**Task objective:**
Copy every line from the records below that carries the word "behind".

*** Material supplied ***

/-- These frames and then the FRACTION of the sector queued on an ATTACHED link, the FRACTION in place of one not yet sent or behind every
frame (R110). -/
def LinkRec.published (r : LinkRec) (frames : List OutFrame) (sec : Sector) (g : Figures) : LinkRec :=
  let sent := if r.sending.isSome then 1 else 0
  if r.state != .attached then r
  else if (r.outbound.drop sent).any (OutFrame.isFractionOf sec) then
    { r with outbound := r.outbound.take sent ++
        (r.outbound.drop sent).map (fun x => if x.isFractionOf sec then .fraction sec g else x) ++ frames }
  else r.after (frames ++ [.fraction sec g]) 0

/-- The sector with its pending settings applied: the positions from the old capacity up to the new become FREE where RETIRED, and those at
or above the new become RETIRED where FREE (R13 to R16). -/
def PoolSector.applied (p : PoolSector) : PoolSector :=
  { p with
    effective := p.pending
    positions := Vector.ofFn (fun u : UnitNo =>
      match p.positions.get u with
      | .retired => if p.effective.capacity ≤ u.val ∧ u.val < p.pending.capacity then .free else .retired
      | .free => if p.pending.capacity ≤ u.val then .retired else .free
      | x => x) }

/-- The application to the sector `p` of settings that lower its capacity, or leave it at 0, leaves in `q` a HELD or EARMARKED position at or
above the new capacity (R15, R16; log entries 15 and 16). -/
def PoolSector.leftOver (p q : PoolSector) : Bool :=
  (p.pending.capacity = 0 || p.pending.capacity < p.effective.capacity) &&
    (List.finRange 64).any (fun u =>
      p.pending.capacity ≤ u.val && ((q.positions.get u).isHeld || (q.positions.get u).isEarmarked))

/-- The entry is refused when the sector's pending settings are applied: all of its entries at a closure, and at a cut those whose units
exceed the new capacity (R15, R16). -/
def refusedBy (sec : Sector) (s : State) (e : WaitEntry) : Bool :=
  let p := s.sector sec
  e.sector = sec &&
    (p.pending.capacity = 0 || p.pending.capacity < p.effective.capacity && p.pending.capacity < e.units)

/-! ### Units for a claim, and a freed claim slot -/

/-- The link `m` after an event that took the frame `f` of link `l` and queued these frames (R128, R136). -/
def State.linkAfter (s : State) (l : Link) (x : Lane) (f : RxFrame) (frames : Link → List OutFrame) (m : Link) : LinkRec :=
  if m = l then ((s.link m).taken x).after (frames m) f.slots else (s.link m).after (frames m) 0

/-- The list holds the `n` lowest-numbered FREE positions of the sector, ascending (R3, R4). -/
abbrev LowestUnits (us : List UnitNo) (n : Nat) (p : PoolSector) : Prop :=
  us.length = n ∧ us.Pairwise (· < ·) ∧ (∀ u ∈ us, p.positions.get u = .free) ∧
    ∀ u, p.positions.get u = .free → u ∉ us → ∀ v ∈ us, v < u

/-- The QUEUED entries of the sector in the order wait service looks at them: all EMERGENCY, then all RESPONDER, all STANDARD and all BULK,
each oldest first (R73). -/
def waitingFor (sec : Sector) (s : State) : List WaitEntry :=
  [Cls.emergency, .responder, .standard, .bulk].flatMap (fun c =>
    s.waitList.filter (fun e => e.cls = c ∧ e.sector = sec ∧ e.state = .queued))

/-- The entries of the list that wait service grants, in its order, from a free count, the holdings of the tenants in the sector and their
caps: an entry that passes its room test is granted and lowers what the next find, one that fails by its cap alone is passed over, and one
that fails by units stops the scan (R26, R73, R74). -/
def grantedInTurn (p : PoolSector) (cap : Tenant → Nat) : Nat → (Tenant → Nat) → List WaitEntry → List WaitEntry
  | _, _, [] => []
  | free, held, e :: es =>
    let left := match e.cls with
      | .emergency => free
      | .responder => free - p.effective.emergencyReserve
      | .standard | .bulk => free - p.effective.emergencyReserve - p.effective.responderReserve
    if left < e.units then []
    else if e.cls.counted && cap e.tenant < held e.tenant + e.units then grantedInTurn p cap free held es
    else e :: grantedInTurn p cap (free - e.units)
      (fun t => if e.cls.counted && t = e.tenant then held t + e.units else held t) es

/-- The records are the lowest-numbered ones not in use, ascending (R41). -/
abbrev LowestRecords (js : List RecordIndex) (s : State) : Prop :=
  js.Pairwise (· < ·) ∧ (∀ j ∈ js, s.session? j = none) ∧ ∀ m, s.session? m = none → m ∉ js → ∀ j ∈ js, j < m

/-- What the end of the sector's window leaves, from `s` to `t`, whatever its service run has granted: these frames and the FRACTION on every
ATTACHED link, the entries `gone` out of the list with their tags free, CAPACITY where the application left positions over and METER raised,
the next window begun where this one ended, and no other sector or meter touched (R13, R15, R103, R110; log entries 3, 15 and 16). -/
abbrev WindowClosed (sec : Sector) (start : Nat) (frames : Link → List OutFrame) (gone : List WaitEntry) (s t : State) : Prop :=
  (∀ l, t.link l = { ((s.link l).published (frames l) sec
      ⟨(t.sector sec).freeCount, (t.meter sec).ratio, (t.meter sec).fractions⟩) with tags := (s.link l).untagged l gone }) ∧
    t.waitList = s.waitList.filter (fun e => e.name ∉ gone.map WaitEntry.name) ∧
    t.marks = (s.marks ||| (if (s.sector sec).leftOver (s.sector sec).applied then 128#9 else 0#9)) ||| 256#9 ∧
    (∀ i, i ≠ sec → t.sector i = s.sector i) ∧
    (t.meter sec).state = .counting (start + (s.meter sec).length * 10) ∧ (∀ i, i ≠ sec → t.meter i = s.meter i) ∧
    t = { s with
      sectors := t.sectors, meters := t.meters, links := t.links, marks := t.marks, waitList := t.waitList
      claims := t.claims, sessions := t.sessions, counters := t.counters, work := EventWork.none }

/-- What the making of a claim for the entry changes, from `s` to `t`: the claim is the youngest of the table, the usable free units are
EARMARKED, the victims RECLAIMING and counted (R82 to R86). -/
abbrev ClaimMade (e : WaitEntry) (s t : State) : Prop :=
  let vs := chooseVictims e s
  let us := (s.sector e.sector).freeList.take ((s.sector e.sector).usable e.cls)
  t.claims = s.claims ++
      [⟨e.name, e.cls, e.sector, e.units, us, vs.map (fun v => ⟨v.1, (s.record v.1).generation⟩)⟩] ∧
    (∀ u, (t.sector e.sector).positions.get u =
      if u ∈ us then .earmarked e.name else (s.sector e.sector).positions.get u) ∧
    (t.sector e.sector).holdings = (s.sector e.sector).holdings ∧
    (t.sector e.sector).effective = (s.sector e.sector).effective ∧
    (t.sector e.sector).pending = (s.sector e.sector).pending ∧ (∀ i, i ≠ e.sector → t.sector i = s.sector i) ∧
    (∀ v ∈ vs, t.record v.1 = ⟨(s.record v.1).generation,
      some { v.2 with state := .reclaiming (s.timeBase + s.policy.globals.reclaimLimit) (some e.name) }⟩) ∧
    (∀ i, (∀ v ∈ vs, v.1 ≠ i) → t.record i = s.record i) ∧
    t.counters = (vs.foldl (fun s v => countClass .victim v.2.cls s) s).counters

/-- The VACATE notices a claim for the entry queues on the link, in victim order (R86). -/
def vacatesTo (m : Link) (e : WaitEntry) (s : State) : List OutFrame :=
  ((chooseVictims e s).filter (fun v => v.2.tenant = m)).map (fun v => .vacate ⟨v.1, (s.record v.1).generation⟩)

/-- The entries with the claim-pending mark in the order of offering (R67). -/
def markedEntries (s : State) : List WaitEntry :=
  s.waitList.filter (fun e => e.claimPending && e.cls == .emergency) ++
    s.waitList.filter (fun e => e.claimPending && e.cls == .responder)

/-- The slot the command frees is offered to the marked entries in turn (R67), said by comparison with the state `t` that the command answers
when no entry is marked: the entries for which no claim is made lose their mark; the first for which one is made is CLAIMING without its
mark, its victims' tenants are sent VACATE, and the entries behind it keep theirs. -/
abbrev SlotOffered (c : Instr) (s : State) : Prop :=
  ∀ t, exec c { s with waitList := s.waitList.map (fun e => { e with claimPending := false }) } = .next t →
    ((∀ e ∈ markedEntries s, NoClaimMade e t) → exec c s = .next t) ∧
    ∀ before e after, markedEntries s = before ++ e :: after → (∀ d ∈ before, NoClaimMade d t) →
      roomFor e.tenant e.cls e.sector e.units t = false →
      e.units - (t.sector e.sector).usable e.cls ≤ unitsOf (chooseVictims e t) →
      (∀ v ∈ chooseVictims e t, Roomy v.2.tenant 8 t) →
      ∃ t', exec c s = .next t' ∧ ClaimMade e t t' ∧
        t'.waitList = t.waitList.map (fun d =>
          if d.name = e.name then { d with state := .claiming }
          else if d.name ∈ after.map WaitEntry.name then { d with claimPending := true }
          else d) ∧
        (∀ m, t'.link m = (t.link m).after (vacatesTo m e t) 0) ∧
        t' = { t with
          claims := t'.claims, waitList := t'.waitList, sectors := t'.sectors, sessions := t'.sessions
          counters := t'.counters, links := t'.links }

*** End of Material supplied ***
*** Material supplied ***

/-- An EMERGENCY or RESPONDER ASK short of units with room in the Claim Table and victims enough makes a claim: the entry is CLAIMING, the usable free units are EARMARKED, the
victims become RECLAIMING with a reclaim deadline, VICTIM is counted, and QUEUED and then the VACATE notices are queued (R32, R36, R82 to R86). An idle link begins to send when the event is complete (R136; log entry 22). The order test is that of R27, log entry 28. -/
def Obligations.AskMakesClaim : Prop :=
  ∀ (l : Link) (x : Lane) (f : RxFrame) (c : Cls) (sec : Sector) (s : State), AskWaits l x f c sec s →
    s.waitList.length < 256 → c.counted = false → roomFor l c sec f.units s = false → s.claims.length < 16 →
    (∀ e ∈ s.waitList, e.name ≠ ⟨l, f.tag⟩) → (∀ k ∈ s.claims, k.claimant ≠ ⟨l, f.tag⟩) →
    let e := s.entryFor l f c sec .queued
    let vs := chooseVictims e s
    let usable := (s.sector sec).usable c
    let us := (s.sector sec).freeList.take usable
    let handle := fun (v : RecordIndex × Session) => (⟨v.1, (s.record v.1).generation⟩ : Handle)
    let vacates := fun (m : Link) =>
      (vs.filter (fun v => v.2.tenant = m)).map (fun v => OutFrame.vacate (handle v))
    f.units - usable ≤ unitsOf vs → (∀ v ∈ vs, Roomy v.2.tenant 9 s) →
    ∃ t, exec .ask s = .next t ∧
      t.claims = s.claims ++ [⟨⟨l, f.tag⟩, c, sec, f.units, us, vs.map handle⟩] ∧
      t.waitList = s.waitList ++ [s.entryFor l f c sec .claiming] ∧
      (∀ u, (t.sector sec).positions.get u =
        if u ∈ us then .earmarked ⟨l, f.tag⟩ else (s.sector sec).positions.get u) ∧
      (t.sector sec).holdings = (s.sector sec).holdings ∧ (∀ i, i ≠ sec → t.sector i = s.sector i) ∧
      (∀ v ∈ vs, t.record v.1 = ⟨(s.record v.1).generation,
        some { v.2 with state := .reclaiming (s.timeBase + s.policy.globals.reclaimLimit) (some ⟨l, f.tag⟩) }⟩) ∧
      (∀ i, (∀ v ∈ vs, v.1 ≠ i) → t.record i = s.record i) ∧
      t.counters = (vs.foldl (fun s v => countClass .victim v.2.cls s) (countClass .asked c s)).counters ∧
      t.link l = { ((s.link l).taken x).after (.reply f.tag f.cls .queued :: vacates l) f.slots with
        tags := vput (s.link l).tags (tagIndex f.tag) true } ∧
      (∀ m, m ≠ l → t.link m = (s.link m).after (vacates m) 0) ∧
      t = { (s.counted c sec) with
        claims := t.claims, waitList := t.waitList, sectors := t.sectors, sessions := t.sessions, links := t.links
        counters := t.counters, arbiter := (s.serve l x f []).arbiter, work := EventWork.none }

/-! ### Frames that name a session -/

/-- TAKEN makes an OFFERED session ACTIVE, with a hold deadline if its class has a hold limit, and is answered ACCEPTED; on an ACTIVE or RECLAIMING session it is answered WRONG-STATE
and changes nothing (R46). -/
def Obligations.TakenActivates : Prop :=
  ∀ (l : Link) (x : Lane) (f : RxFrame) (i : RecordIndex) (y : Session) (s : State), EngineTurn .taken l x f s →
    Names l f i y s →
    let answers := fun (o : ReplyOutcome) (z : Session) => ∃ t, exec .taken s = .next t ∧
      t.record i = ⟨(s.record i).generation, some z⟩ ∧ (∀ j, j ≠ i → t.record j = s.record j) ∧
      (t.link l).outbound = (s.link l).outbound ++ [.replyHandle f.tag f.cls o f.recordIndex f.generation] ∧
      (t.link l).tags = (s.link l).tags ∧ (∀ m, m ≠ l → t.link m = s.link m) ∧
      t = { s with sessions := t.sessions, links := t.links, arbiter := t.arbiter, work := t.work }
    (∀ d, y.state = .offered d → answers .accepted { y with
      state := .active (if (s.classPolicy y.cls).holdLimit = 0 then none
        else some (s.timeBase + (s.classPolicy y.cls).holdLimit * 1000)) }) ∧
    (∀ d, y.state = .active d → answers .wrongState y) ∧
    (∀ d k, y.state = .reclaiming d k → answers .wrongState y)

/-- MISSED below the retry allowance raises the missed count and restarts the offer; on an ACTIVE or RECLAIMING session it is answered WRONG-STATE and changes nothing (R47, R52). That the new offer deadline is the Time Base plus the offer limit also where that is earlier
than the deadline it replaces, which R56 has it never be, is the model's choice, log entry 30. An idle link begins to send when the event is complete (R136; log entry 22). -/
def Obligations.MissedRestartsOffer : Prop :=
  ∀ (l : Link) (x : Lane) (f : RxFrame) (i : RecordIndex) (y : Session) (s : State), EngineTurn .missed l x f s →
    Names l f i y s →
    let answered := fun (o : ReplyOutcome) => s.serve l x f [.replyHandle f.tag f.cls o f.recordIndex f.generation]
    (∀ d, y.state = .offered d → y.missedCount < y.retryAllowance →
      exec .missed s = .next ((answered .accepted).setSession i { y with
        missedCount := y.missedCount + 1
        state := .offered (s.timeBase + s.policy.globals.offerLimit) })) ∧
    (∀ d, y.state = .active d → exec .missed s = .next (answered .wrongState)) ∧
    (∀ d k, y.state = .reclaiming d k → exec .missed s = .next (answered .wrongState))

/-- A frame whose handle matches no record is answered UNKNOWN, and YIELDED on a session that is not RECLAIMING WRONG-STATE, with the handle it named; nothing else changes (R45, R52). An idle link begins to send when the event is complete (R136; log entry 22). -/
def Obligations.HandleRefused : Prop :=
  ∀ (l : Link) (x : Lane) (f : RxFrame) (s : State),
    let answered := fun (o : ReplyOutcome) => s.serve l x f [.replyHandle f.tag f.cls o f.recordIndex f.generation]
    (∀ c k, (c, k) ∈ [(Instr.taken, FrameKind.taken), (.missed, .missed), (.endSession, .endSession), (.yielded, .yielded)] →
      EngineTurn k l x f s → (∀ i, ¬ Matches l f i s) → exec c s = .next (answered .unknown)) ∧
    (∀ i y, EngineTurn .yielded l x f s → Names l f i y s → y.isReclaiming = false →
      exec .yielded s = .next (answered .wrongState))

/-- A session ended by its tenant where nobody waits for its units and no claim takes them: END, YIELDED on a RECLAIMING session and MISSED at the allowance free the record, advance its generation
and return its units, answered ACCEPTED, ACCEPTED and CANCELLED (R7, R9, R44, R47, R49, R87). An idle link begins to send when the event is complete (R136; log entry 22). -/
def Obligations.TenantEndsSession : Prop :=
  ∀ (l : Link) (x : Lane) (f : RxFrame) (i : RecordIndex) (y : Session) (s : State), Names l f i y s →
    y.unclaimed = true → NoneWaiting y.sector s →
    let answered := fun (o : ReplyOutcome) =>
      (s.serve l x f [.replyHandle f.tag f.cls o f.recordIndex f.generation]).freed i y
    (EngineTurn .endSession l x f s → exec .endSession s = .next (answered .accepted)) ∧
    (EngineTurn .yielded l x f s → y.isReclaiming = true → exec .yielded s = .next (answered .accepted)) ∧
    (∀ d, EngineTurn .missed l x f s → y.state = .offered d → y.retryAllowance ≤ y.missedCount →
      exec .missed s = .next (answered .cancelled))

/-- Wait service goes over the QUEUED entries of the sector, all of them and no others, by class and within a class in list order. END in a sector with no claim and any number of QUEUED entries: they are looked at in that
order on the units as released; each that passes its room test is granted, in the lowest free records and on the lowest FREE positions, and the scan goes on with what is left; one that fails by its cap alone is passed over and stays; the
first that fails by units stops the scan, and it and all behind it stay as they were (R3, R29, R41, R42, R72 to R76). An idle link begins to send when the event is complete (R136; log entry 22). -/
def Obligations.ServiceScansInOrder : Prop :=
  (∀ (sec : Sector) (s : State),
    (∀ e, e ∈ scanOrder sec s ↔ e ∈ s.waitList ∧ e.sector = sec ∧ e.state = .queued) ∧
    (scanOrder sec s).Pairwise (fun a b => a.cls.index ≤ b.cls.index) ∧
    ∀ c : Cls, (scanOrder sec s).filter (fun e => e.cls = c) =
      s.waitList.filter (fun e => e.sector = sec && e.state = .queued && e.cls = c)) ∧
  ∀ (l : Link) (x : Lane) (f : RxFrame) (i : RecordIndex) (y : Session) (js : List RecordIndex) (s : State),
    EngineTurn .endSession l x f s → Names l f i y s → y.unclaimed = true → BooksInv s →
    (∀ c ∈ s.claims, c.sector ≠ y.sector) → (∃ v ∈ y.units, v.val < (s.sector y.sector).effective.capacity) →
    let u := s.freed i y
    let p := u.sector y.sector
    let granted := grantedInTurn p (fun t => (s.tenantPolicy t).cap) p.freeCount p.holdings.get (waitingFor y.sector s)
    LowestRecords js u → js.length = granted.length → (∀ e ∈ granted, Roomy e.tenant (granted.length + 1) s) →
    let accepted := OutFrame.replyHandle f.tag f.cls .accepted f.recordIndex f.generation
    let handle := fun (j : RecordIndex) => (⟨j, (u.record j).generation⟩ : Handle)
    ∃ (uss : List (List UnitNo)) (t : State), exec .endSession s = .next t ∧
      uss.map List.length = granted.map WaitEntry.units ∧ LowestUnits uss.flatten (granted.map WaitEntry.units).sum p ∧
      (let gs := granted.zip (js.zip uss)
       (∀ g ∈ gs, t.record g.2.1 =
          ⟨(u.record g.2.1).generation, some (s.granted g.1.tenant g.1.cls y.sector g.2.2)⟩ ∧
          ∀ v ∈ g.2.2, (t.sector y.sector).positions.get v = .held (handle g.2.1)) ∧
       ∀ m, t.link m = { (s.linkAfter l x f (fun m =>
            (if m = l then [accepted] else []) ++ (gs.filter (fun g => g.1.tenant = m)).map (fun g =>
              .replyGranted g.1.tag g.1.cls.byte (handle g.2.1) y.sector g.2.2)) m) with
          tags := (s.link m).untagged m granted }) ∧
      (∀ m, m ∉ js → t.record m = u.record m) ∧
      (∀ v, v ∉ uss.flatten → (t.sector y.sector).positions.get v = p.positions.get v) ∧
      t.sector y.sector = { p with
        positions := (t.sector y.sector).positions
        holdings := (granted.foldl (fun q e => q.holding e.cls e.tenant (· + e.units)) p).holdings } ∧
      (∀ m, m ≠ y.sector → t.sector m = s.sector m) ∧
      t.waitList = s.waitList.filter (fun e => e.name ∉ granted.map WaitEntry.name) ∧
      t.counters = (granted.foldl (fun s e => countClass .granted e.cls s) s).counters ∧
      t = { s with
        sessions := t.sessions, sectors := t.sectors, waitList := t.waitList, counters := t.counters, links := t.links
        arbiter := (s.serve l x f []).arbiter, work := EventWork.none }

*** End of Material supplied ***

**Written solution:**
/-- These frames and then the FRACTION of the sector queued on an ATTACHED link, the FRACTION in place of one not yet sent or behind every
mark, its victims' tenants are sent VACATE, and the entries behind it keep theirs. -/
first that fails by units stops the scan, and it and all behind it stay as they were (R3, R29, R41, R42, R72 to R76). An idle link begins to send when the event is complete (R136; log entry 22). -/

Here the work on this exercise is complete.